(Beginning of Available data)
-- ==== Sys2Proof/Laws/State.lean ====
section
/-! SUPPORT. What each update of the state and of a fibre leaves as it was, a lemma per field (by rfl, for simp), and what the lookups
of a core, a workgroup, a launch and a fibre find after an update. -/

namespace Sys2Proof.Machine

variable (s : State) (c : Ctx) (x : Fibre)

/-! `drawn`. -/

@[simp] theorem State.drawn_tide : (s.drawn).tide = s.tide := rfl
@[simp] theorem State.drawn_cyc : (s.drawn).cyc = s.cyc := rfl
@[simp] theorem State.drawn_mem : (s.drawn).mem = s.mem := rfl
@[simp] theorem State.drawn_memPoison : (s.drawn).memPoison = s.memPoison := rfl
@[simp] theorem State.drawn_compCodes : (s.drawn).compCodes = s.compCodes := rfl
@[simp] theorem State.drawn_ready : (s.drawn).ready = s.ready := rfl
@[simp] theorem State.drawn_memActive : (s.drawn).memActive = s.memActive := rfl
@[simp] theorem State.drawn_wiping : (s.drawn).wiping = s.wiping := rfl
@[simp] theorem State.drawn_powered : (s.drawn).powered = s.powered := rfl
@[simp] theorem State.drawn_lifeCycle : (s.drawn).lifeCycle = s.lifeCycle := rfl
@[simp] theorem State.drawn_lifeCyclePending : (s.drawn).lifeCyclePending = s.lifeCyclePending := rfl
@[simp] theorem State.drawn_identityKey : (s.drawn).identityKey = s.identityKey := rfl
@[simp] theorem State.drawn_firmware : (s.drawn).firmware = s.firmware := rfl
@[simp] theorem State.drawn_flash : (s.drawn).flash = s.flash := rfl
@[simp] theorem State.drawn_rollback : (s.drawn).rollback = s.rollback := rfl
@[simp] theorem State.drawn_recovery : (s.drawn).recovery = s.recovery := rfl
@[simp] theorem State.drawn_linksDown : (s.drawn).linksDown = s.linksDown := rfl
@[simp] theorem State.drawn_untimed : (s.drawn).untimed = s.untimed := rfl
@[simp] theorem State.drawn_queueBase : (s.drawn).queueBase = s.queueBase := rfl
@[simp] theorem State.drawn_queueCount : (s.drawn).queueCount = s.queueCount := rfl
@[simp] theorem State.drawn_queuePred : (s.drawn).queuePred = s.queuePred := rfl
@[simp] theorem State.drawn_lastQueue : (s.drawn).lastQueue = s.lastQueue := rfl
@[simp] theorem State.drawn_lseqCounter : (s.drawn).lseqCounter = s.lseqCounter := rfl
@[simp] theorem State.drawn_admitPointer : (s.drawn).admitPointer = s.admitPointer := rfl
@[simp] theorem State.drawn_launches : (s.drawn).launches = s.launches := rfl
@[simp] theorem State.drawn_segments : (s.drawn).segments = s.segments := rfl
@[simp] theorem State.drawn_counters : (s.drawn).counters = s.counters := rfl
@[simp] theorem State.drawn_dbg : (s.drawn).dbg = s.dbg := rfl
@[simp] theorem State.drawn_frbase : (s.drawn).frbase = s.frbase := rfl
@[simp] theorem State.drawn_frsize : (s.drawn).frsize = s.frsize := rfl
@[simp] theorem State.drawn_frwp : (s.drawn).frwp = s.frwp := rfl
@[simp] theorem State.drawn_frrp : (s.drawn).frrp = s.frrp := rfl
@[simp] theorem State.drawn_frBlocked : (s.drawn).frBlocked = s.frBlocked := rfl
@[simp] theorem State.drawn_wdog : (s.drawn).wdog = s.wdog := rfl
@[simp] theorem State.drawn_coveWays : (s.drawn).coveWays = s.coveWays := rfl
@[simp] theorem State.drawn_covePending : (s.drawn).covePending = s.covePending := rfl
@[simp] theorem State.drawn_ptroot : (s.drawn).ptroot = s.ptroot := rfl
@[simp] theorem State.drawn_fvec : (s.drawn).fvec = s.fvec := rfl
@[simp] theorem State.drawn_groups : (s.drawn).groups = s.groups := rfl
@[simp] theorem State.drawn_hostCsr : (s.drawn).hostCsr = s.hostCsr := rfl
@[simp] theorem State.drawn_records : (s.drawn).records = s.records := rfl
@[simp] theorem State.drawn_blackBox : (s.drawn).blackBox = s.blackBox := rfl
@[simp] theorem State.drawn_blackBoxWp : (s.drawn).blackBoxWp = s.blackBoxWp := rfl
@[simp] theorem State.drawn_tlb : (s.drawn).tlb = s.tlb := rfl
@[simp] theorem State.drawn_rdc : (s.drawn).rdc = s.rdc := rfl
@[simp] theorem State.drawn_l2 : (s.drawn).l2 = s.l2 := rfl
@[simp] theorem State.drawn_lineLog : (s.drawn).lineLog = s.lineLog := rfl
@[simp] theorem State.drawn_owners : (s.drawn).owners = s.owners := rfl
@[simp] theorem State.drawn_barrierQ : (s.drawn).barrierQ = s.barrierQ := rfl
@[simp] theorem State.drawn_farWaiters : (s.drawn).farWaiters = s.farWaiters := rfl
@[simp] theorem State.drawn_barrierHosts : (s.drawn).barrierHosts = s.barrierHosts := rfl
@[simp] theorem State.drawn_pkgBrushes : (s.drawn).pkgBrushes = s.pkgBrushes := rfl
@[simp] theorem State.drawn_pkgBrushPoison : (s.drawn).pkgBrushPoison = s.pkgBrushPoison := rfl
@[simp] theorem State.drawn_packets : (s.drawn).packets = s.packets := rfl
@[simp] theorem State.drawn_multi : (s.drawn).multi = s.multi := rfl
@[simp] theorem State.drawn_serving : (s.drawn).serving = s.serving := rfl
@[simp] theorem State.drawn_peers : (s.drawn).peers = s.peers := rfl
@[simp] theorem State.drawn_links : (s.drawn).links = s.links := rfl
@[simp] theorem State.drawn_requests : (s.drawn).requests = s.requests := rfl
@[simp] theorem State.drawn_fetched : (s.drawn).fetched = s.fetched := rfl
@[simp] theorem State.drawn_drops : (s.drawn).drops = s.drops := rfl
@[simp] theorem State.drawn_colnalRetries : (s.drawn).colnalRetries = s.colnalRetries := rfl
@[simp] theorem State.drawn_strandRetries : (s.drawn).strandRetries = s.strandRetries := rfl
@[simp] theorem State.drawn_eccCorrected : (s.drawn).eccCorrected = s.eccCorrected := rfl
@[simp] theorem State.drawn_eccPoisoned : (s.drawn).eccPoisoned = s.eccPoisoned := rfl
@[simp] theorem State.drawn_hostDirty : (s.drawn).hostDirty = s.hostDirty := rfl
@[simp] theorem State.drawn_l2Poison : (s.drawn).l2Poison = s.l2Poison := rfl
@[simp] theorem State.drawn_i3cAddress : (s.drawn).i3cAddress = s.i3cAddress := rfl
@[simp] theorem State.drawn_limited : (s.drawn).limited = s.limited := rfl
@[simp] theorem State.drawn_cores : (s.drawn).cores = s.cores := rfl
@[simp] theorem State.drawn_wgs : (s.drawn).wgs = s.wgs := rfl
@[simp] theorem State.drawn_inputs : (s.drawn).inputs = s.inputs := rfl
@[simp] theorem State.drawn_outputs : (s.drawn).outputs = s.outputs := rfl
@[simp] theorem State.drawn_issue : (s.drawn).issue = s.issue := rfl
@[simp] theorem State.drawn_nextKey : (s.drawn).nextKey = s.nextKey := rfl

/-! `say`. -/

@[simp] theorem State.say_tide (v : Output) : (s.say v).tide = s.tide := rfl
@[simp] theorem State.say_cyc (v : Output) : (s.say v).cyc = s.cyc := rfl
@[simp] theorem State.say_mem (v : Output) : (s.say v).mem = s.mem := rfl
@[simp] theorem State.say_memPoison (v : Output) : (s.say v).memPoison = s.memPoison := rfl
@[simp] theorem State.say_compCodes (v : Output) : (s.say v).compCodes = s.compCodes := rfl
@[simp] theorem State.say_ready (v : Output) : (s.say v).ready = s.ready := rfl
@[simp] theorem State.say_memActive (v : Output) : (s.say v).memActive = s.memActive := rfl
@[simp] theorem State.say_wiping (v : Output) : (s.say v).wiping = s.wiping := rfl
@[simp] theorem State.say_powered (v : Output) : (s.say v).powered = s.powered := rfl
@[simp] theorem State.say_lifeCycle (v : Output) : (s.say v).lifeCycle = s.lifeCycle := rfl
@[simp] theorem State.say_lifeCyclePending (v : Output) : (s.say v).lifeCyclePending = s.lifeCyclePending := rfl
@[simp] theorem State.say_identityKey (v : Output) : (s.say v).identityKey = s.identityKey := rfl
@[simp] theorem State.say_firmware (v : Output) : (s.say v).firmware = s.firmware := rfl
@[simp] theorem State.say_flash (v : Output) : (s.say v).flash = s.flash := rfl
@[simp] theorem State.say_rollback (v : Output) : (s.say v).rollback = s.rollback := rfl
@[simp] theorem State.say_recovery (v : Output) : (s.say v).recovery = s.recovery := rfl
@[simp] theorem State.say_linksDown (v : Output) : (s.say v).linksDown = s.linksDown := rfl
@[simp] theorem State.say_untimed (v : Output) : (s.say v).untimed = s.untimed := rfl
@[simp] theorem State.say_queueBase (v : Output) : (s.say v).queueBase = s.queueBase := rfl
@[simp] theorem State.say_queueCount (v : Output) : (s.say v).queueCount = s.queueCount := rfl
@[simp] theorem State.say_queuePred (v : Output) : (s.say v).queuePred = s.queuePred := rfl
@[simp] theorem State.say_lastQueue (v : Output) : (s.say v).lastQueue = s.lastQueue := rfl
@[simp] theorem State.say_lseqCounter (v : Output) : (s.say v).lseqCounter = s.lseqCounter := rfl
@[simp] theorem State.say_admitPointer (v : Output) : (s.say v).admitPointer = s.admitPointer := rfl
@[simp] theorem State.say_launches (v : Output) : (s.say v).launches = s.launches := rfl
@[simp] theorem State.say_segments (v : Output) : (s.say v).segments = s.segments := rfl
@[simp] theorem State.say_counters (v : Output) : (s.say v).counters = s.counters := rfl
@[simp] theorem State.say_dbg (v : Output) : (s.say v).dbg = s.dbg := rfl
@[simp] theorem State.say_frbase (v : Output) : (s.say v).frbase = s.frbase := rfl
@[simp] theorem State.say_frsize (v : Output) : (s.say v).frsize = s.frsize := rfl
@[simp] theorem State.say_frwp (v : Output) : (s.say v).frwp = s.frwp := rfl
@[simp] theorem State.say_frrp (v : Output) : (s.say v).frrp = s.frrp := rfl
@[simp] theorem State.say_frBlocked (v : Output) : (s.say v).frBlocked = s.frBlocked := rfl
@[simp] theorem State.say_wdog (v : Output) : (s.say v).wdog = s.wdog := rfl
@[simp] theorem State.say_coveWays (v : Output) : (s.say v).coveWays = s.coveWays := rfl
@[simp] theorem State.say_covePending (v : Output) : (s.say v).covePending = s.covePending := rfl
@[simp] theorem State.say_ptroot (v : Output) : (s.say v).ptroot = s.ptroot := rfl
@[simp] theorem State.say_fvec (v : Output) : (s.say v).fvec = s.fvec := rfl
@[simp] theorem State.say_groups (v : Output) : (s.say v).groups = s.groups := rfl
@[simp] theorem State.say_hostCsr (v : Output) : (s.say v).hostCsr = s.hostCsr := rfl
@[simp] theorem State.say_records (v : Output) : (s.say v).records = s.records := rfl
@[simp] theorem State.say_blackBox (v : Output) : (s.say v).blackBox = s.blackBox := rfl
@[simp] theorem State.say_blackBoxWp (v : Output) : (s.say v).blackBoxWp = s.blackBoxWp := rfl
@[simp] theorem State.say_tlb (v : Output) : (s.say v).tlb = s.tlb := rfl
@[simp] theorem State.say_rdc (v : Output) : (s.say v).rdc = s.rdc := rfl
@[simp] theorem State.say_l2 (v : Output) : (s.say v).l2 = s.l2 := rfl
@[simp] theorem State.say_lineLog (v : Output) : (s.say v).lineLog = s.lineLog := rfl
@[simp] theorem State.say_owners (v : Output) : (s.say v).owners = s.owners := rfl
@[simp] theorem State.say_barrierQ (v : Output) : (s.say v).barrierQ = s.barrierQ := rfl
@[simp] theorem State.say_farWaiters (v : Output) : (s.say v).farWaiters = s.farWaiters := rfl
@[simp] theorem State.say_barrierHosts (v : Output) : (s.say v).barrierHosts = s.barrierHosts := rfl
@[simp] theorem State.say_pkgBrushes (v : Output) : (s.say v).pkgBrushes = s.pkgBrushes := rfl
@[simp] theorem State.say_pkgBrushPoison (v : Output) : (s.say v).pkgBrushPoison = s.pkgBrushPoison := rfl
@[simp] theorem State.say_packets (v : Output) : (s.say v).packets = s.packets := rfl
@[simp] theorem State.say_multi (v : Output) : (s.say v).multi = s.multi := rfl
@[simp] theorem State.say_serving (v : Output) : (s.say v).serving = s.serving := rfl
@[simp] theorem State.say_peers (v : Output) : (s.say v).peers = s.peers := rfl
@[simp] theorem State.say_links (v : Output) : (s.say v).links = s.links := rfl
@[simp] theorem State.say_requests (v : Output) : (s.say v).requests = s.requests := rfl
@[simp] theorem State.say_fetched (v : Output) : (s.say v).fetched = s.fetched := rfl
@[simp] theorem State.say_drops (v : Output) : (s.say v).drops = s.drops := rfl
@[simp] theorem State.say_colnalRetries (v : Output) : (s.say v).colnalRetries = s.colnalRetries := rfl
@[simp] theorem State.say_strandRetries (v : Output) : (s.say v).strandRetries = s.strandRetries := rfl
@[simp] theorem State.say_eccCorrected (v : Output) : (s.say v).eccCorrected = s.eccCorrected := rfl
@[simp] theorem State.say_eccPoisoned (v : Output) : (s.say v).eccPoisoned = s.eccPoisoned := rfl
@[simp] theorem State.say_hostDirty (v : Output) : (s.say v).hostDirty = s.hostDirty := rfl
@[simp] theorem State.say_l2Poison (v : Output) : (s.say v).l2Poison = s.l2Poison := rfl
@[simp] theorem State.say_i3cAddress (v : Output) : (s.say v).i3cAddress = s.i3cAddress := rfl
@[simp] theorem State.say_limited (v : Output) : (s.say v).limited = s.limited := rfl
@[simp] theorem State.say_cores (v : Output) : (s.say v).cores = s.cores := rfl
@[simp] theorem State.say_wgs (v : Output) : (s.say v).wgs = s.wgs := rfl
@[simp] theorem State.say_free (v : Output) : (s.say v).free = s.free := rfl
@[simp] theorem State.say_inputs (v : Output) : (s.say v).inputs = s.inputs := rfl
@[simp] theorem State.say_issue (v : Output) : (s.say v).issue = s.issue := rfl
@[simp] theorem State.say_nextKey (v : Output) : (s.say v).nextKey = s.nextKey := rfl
(End of Available data)
Restate word for word the lines in the material above from the one with "(s.drawn).rdc = s.rdc := rfl" to the one with "(s.drawn).eccCorrected = s.eccCorrected := rfl"; both of those lines count, and nothing else does.

» Output for this task
@[simp] theorem State.drawn_rdc : (s.drawn).rdc = s.rdc := rfl
@[simp] theorem State.drawn_l2 : (s.drawn).l2 = s.l2 := rfl
@[simp] theorem State.drawn_lineLog : (s.drawn).lineLog = s.lineLog := rfl
@[simp] theorem State.drawn_owners : (s.drawn).owners = s.owners := rfl
@[simp] theorem State.drawn_barrierQ : (s.drawn).barrierQ = s.barrierQ := rfl
@[simp] theorem State.drawn_farWaiters : (s.drawn).farWaiters = s.farWaiters := rfl
@[simp] theorem State.drawn_barrierHosts : (s.drawn).barrierHosts = s.barrierHosts := rfl
@[simp] theorem State.drawn_pkgBrushes : (s.drawn).pkgBrushes = s.pkgBrushes := rfl
@[simp] theorem State.drawn_pkgBrushPoison : (s.drawn).pkgBrushPoison = s.pkgBrushPoison := rfl
@[simp] theorem State.drawn_packets : (s.drawn).packets = s.packets := rfl
@[simp] theorem State.drawn_multi : (s.drawn).multi = s.multi := rfl
@[simp] theorem State.drawn_serving : (s.drawn).serving = s.serving := rfl
@[simp] theorem State.drawn_peers : (s.drawn).peers = s.peers := rfl
@[simp] theorem State.drawn_links : (s.drawn).links = s.links := rfl
@[simp] theorem State.drawn_requests : (s.drawn).requests = s.requests := rfl
@[simp] theorem State.drawn_fetched : (s.drawn).fetched = s.fetched := rfl
@[simp] theorem State.drawn_drops : (s.drawn).drops = s.drops := rfl
@[simp] theorem State.drawn_colnalRetries : (s.drawn).colnalRetries = s.colnalRetries := rfl
@[simp] theorem State.drawn_strandRetries : (s.drawn).strandRetries = s.strandRetries := rfl
@[simp] theorem State.drawn_eccCorrected : (s.drawn).eccCorrected = s.eccCorrected := rfl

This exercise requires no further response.